>>
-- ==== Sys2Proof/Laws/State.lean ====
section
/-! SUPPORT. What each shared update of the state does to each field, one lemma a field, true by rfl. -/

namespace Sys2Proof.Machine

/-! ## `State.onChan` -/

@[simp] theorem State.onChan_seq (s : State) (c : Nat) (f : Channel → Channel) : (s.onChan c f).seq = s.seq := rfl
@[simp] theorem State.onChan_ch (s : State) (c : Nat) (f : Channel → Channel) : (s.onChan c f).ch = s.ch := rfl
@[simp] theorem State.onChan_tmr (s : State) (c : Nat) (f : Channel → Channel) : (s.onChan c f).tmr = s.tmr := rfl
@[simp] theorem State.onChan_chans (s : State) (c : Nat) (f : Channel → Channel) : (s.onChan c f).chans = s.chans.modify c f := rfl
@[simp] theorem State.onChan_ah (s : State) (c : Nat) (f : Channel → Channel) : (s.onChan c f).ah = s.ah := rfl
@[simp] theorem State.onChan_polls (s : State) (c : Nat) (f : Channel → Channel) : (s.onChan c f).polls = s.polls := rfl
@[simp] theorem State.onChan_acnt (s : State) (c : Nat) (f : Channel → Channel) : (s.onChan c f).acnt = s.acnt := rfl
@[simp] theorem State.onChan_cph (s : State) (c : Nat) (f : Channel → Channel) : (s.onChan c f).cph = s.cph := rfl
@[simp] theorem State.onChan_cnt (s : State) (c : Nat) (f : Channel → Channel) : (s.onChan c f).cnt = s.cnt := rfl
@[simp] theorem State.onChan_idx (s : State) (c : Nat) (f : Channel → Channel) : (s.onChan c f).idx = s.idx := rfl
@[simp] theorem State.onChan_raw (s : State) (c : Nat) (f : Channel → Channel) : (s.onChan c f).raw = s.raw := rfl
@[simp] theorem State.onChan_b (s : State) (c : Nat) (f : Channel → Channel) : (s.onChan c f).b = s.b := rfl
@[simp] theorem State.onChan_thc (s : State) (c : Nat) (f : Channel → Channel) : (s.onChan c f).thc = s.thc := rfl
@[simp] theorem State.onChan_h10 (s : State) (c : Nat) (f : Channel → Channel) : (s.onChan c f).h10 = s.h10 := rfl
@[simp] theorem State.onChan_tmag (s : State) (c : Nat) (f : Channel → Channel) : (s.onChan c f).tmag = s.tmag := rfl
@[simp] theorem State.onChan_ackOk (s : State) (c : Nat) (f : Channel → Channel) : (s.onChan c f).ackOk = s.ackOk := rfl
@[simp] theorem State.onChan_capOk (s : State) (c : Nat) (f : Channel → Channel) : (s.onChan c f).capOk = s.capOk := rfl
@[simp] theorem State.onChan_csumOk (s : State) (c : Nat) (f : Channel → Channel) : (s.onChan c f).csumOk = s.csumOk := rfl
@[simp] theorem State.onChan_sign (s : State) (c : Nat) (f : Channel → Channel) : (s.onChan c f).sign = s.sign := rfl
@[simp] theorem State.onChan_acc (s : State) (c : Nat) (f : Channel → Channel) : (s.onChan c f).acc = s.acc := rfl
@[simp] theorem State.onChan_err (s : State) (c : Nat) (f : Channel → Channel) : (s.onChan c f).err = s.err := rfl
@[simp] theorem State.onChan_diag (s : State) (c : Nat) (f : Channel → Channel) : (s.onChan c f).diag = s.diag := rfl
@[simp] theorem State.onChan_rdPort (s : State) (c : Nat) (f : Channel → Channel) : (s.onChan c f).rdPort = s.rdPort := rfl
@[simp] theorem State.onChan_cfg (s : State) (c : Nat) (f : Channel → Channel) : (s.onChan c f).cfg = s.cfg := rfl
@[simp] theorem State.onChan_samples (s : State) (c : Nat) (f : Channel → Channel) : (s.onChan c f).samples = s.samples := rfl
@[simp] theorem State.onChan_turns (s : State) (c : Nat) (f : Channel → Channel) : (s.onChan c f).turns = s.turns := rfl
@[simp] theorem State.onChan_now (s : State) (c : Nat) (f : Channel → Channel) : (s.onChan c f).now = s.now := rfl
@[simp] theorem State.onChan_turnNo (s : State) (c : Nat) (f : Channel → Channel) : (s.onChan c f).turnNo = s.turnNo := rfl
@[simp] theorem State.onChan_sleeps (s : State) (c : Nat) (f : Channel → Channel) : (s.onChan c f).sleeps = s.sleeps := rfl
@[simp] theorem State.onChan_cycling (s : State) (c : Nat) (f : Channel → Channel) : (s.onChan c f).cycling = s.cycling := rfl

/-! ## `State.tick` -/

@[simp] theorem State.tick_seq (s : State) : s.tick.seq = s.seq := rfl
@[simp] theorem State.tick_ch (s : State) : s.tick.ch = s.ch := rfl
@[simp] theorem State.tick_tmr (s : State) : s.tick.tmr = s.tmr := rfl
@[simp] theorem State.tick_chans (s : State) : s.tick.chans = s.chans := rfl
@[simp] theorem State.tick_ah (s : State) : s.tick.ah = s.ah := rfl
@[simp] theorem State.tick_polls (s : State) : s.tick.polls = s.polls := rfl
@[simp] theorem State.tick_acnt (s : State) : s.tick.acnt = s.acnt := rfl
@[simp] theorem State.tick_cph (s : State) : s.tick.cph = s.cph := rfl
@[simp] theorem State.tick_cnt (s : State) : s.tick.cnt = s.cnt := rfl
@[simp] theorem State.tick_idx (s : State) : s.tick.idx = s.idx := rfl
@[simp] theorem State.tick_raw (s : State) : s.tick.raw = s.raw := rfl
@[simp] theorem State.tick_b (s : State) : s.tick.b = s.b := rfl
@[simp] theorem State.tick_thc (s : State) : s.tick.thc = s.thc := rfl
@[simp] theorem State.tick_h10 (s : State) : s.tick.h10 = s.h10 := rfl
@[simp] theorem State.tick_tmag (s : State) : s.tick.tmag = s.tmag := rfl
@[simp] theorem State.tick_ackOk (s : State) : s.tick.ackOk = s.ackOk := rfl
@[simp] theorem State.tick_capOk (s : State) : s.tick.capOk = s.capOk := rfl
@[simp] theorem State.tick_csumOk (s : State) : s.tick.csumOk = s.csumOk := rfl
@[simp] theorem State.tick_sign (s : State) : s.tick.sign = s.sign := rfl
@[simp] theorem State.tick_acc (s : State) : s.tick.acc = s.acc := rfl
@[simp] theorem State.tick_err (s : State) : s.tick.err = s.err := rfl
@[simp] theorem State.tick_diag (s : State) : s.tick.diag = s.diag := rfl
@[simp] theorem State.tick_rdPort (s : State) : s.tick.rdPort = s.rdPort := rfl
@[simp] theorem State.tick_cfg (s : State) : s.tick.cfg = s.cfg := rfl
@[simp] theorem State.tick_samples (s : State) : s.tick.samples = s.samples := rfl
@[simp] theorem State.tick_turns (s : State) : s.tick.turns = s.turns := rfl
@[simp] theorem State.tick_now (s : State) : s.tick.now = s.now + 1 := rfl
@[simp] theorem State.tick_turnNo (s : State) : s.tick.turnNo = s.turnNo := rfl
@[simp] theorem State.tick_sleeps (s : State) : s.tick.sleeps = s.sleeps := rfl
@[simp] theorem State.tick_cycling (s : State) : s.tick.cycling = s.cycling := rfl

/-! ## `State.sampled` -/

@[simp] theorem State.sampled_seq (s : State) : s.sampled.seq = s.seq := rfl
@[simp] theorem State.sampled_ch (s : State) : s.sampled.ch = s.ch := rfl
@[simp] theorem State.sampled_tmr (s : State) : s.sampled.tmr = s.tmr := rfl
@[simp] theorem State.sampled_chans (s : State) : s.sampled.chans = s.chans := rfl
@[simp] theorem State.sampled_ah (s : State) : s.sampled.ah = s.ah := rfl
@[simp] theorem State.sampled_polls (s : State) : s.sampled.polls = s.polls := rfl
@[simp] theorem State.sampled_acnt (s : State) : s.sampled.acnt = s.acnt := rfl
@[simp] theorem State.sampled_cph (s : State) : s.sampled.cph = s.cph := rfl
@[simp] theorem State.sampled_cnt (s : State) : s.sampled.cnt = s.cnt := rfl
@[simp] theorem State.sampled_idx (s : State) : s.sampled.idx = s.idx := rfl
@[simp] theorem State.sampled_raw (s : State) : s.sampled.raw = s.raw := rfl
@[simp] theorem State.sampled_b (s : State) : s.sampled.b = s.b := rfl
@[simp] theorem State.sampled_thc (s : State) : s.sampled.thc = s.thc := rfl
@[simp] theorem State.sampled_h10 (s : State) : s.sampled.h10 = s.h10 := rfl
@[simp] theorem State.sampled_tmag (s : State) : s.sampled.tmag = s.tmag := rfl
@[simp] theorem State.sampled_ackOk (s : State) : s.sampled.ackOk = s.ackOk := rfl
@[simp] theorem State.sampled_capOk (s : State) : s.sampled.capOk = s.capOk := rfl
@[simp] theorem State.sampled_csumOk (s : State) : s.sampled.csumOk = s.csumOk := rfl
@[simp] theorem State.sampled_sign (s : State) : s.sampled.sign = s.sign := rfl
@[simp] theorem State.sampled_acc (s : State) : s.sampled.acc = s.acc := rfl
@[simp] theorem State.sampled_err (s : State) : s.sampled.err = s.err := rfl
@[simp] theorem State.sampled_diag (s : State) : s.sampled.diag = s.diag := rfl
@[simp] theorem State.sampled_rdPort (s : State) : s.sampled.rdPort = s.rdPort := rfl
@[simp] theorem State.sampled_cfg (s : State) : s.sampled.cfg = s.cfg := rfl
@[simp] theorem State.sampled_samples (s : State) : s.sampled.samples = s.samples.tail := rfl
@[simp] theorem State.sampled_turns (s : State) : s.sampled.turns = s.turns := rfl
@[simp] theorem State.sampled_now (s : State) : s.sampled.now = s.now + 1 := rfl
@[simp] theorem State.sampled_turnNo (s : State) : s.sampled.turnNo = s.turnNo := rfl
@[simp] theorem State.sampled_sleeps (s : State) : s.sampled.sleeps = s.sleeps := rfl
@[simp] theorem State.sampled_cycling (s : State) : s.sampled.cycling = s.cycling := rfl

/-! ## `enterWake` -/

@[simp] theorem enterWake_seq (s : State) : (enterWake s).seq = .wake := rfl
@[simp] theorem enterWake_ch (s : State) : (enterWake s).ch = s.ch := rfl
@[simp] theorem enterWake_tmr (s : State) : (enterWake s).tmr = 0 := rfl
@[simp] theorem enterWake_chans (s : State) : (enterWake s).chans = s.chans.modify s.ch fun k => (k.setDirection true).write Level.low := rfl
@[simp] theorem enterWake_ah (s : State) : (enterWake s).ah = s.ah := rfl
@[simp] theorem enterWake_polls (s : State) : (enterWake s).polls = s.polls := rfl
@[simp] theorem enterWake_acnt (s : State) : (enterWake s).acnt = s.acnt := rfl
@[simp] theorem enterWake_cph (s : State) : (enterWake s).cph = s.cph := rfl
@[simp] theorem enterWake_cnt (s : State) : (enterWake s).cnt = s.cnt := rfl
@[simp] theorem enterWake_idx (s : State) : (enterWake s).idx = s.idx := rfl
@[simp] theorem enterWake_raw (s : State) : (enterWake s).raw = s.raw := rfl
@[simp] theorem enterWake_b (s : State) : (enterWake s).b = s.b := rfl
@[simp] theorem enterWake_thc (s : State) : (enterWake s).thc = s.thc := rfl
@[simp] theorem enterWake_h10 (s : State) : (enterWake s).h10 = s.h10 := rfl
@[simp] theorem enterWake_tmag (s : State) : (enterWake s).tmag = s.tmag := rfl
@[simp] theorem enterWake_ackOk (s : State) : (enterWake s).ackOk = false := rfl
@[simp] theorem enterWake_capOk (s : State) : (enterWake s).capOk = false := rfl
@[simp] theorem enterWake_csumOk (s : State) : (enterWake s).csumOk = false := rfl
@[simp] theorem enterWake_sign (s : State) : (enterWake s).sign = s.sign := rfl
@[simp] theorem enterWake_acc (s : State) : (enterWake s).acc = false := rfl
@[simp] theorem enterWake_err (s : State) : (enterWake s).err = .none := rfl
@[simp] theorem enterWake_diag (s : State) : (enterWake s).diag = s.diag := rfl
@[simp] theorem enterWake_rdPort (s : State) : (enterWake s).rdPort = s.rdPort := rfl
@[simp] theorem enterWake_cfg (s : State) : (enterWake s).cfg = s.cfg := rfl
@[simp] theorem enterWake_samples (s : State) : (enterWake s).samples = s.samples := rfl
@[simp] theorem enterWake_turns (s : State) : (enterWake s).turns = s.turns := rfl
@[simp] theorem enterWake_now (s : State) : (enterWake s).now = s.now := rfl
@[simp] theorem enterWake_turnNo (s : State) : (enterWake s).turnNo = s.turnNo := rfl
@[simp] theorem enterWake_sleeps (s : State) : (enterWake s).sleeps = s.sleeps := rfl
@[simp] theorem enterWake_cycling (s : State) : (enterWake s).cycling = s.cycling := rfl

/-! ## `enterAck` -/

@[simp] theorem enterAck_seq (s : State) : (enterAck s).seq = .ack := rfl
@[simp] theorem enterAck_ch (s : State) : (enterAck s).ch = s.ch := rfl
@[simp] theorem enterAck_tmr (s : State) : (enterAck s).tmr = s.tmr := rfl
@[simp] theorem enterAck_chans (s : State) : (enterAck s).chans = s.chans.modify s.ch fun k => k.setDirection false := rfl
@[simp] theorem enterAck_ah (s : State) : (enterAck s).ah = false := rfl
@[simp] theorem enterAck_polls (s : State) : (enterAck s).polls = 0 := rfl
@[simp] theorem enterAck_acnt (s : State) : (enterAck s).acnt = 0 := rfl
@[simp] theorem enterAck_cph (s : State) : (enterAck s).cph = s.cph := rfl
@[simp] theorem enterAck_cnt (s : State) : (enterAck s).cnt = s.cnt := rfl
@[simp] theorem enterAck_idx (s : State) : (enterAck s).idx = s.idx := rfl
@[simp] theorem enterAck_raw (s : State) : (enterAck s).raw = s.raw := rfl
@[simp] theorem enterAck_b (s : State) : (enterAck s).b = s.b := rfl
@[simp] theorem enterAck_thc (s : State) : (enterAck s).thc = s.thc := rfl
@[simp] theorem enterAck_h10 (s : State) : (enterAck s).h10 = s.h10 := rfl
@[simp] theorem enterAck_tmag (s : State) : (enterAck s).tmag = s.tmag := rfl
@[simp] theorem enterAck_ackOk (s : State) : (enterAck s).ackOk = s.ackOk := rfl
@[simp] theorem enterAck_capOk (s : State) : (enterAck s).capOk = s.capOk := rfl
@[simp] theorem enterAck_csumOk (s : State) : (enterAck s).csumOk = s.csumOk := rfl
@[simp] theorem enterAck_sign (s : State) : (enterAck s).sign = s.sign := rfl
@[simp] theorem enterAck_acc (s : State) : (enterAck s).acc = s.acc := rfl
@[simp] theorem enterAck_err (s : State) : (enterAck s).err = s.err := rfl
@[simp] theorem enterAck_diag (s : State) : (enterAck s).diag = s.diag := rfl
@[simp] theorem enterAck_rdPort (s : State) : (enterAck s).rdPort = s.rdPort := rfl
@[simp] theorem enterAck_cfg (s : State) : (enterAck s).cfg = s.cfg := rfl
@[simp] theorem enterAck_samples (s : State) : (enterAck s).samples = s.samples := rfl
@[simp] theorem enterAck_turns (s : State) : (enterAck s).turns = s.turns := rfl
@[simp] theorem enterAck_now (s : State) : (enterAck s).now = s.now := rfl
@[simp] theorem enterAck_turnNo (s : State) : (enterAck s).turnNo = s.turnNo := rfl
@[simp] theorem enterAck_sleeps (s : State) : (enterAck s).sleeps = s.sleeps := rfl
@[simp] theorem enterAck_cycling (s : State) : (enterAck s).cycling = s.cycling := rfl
<<
>>
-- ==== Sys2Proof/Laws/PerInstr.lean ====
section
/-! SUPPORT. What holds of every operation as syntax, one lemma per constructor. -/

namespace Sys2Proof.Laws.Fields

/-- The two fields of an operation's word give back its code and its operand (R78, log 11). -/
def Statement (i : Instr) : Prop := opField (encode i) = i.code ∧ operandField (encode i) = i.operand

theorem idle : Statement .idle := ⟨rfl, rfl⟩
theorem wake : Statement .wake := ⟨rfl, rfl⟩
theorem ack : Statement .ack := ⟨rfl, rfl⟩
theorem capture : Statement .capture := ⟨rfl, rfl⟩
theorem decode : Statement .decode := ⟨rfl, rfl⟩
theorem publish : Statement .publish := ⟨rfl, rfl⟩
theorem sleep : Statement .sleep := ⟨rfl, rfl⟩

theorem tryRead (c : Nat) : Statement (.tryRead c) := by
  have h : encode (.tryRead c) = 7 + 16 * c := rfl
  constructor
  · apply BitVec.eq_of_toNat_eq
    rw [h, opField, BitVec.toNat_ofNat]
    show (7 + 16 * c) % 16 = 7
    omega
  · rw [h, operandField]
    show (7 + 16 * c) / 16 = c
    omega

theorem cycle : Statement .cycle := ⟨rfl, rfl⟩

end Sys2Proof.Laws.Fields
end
<<
>>
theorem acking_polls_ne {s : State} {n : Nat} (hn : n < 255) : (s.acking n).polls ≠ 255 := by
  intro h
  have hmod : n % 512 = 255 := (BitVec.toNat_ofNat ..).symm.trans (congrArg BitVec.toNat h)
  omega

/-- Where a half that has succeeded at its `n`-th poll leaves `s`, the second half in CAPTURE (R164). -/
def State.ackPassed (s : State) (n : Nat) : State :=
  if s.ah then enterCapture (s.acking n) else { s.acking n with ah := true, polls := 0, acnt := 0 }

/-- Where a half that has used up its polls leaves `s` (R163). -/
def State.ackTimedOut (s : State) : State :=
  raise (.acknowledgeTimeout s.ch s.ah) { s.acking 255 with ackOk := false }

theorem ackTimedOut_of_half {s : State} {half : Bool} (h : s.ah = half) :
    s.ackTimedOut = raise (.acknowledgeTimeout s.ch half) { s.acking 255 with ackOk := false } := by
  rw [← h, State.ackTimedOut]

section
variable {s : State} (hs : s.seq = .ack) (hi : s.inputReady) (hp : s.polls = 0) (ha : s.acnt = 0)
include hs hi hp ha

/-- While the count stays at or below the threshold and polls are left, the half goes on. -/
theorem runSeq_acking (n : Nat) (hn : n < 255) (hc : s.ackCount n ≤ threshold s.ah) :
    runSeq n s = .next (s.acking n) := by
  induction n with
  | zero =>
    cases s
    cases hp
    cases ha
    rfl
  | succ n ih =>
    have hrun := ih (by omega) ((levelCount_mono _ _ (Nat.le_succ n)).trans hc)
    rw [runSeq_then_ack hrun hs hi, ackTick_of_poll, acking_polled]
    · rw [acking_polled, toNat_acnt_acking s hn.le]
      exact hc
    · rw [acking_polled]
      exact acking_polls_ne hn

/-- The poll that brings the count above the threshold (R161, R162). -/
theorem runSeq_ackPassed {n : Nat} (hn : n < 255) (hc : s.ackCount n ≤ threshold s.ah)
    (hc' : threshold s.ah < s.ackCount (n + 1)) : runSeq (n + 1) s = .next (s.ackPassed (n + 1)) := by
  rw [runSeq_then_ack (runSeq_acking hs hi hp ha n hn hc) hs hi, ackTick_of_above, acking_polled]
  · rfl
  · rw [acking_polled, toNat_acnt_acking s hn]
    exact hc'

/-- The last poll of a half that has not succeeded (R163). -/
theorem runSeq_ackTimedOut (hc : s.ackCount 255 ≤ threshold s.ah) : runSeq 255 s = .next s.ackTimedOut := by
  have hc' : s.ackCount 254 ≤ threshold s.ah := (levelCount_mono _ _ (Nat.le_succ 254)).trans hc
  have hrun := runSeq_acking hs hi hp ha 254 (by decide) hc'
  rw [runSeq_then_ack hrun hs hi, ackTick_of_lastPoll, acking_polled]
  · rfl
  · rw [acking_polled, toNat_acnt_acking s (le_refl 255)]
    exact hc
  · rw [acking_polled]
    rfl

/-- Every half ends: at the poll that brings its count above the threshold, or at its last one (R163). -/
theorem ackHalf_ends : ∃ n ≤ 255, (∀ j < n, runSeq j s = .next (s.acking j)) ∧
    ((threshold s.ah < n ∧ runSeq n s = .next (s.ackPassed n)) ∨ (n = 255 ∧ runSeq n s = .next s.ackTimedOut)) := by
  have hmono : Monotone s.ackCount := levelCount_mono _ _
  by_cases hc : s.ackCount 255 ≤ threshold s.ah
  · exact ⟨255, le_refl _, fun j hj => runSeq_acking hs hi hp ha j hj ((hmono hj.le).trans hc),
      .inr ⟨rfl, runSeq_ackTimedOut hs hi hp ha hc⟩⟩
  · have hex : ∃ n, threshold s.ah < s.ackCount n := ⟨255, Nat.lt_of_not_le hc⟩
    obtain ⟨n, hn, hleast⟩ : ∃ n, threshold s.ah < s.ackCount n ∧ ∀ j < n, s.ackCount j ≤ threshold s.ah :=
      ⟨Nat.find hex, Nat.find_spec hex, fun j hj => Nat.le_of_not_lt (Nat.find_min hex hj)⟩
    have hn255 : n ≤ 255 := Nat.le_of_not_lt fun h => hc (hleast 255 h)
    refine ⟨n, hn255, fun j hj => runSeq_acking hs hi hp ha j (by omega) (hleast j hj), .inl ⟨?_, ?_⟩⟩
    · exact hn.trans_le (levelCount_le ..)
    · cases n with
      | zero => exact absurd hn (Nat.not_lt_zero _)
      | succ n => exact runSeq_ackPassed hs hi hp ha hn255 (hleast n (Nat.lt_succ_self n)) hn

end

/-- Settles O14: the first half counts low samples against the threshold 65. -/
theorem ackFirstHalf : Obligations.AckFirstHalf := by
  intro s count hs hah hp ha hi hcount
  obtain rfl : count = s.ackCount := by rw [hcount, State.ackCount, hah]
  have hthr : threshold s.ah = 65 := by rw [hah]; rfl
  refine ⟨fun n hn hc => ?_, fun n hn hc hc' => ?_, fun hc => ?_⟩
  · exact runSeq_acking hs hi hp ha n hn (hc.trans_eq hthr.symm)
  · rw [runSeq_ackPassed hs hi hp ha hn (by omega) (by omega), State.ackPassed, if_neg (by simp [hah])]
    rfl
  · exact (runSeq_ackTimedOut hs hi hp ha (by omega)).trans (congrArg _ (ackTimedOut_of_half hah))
<<
EXERCISE AIM
Using the data above, extract exactly the lines from the one that holds "s.tick.ch = s.ch := rfl" to the one that holds "s.tick.acnt = s.acnt := rfl", both ends included, and no others.

EXERCISE RESULT
@[simp] theorem State.tick_ch (s : State) : s.tick.ch = s.ch := rfl
@[simp] theorem State.tick_tmr (s : State) : s.tick.tmr = s.tmr := rfl
@[simp] theorem State.tick_chans (s : State) : s.tick.chans = s.chans := rfl
@[simp] theorem State.tick_ah (s : State) : s.tick.ah = s.ah := rfl
@[simp] theorem State.tick_polls (s : State) : s.tick.polls = s.polls := rfl
@[simp] theorem State.tick_acnt (s : State) : s.tick.acnt = s.acnt := rfl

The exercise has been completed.